Applying Hotelling’s rule with a 10% interest rate, the present value of the $40 cost in 10 years is $40/(1.1)^10 = $18.32. This must equal today’s price of the scarce resource minus its marginal cost of extraction (Sinn, 2022).

(a) Under scenario (i), the rancher maximizes MB(h) – MC(h). Setting MB'(h) = MC'(h) yields h* = 3.75 hours.

(b) Under scenario (ii), the rancher maximizes MB(h) since MC(h)=0 for them, so h* = 5 hours.

(c) Socially optimal is where MB'(h) = MC'(h). This yields h* = 5 hours.

(d) The Coase theorem states that if property rights are well-defined and negotiation costs are low, the efficient outcome will be reached regardless of the initial allocation (Coase, 1960). The rancher and farmer could negotiate compensation to graze for the optimal 5 hours.

(e) With a tax t per hour under (ii), the rancher maximizes MB(h) – (MC(h) + t). Setting MB'(h) = MC'(h) + t yields t* = 2.5 per hour for h* = 5.

(f) With a subsidy s per hour under (i), the farmer maximizes MB(h) – MC(h) + s. Setting MB'(h) = MC'(h) – s yields s* = 2.5 per hour for h* = 5.

(a) The market equilibrium has MB'(Q) = MC'(Q), or 30 – 3Q = 3Q, so Q* = 5 units of pollution with no regulation.

(b) Welfare = Total Benefit – Total Cost. MB(Q) = 30Q – 1.5Q^2 and MC(Q) = 1.5Q^2. Setting MB'(Q) = MC'(Q) yields Q* = 10, with total welfare of 300 – 75 = 225.

(c) If polluters own the rights, those negatively impacted could pay them not to pollute beyond Q=10 (Coasian solution).

(d) If impacted parties own clean water rights, polluters would have to compensate them to pollute up to Q=10.

(a) Profit = Revenue – Cost.

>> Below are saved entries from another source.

def execBlockRoute (q : Fin 64) (s : State) : Host.Outcome State Fault Refusal := .next (s.blockRoute q.val)

/-! ### Brick writes (R304 to R306) -/

/-- The first staged brick that is not being written. -/
def firstIdle : List Staged → Option Staged
  | [] => none
  | b :: r => if b.place.isNone then some b else firstIdle r

/-- A staged brick's place set, and a staged brick removed. -/
def setPlace (q n : Nat) (place : Option Nat) (bump : Nat) (l : List Staged) : List Staged :=
  l.map (fun b => if b.stream = q ∧ b.brick = n then { b with place := place, tries := b.tries + bump } else b)
def dropStaged (q n : Nat) (l : List Staged) : List Staged := l.filter (fun b => !(b.stream == q && b.brick == n))

/-- In the list of what stands on a slot a drained block of stream `q` is marked as 128 + `q`. -/
def drainedMark : Nat := 128

/-- R312: blocks of a stream with bytes in brick `n` are poisoned; `pos` is the byte position of the first. -/
def poisonHeld (n pos : Nat) : List SpillBlk → List SpillBlk
  | [] => []
  | b :: r =>
    (if pos < (n + 1) * 116 ∧ n * 116 < pos + b.len then { b with poison := true } else b) :: poisonHeld n (pos + b.len) r

/-- R501, R513: a brick is read from write staging: a single-bit error counts (class 3), an uncorrectable one poisons the blocks with
bytes in the brick. -/
def State.stagedRead (s : State) (k : Nat) (b : Staged) : State :=
  let s1 := s.eccCount 3 b.ecc
  let w := s1.spillStr k b.stream
  let s2 := if 2 ≤ b.ecc then s1.setSpillStr k b.stream { w with held := poisonHeld b.brick w.headPos w.held } else s1
  s2.setSpill k { s2.spill k with staged := (s2.spill k).staged.map (fun x =>
    if x.stream = b.stream ∧ x.brick = b.brick then { x with ecc := 0 } else x) }

/-- R304: the ticks that one brick takes of the average BR_SPILL_W: 928 payload bits. -/
def State.brickTime (s : State) (k : Nat) : Rat := 928 * 1250 / (s.get (Reg.BR_SPILL_W_RATE k) : Rat)

/-- R304, R313, R394: the oldest complete brick is issued, if a tag is free and its channel is not retraining, no sooner than the
pace of BR_SPILL_W allows (notes/assumptions/88.md). -/
def State.brickWrite (s : State) : State :=
  match s.active? with
  | none => s
  | some k =>
    match firstIdle (s.spill k).staged with
    | none => s
    | some b =>
      match s.brickPlace k b.stream with
      | none => s
      | some (place, s1) =>
        if s.mcUp && decide ((s.spill k).ops.length < 1024) && !s.mc.busy.testBit (s.channelOf place) then
          let s2 := (if s1.time.run then s1.adv (ratCeil (s1.spill k).paceAt) else s1).stagedRead k b
          let v := s2.spill k
          (s2.setSpill k { v with staged := setPlace b.stream b.brick (some place) 0 v.staged,
                                  ops := v.ops ++ [⟨false, b.stream, b.brick, place, s2.time.tick⟩],
                                  paceAt := max v.paceAt s2.time.tick + s2.brickTime k }).tagsNow k
        else s

def execBrickWrite (s : State) : Host.Outcome State Fault Refusal := .next s.brickWrite

/-- The oldest operation of a kind on a stream. -/
def State.spillOp? (s : State) (k q : Nat) (read : Bool) : Option SpillOp :=
  (s.spill k).ops.find? (fun o => o.read == read && o.stream == q)

/-- An operation gives its tag back. -/
def State.opDone (s : State) (k : Nat) (o : SpillOp) : State :=
  (s.setSpill k { s.spill k with ops := (s.spill k).ops.filter (· ≠ o) }).tagsNow k

/-- R304, R305, R318: `halves` halves of a brick are lost: it will be written again elsewhere; four losses in a row set FAULT. -/
def State.brickLost (s : State) (k halves : Nat) (o : SpillOp) : State :=
  let s1 := (s.opDone k o).bump Reg.MC_LOST_COUNT halves
  let tries := match (s1.spill k).staged.find? (fun b => b.stream == o.stream && b.brick == o.brick) with
    | some b => b.tries + 1
    | none => 0
  let s2 := s1.setSpill k { s1.spill k with staged := setPlace o.stream o.brick none 1 (s1.spill k).staged }
  if tries ≥ 4 then
    ((s2.put Reg.MC_STAT_FAULT 1).err { sev := 3, src := 7, code := 7, unit := 0, info := o.place }).spillFigures
  else s2

/-- R304: both halves accepted: the brick is stored and its valid bit published. -/
def State.brickStored (s : State) (k : Nat) (o : SpillOp) : State :=
  match (s.spill k).staged.find? (fun b => b.stream == o.stream && b.brick == o.brick) with
  | none => s.opDone k o
  | some b =>
    let s1 := { s.opDone k o with dram := SMap.ins s.dram (s.brickAddr o.place) b.bytes }
    let v := s1.spill k
    let page := o.place / 32
    let s2 := s1.setSpill k { v with staged := dropStaged o.stream o.brick v.staged,
                                     valid := SMap.ins v.valid page (setBit (SMap.get v.valid page 0) (o.place % 32)) }
    let w := s2.spillStr k o.stream
    s2.setSpillStr k o.stream { w with slots := SMap.ins w.slots o.brick (o.place, b.header) }

/-- R304, R305: the oldest brick write of a stream completes; `lost` has a bit for each half that was lost. -/
def State.brickWriteDone (s : State) (q lost : Nat) : State :=
  match s.active? with
  | none => s
  | some k =>
    match s.spillOp? k q false with
    | none => s
    | some o => if lost = 0 then s.brickStored k o else s.brickLost k (lost % 2 + lost / 2) o

def execBrickWriteComplete (q : Fin 64) (lost : BitVec 2) (s : State) : Host.Outcome State Fault Refusal :=
  .next (s.brickWriteDone q.val lost.toNat)

/-! ### Drain (R310 to R312) -/

/-- A drained block's header with SPILL set and, where it is poisoned, POISON. -/
def drainedHeader (poison : Bool) : List Byte → List Byte
  | a :: b :: c :: d :: r => a :: b :: (c ||| 0x40) :: (if poison then d ||| 0x01 else d) :: r
  | l => l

Rev= 20y, Cost = 2y + g(y). Profit max when MR=MC so 20 = 2 + g'(y), so y* = 9.

(b) Social welfare = Revenue – Environmental Cost. Setting MB’=MC’ yields 20 – 2 = 2 + g'(y). If g(y) = 2, g'(y)=0, so y* = 9.

(c) If g(y) = 3y, g'(y)=3, so 20 – 2 = 2 + 3, y* = 5.

(d) A carbon tax t = g'(y*) on each unit would induce the socially optimal production level y* (Fowlie et al., 2016).

References

Coase, R. H. (1960). The problem of social cost. Journal of Law and Economics, 3, 1-44.

Fowlie, M., Goulder, L., Kotchen, M., Borenstein, S., Bushnell, J., Davis, L., … & Wolak, F. (2016). Inefficient Pricing of Energy. BPEA Conference Drafts.

Sinn, H. W. (2022). Resource Economics. MIT Press.

Tsur, Y., & Zemel, A. (2020). The regulation of environmental pollution: an introduction. Oxford Research Encyclopedia of Environmental Science.

van der Ploeg, F., & Rezai, A. (2019). Hotelling and the economics of exhaustible resources: A view from the gulf. Annual Review of Resource Economics, 11, 313-332.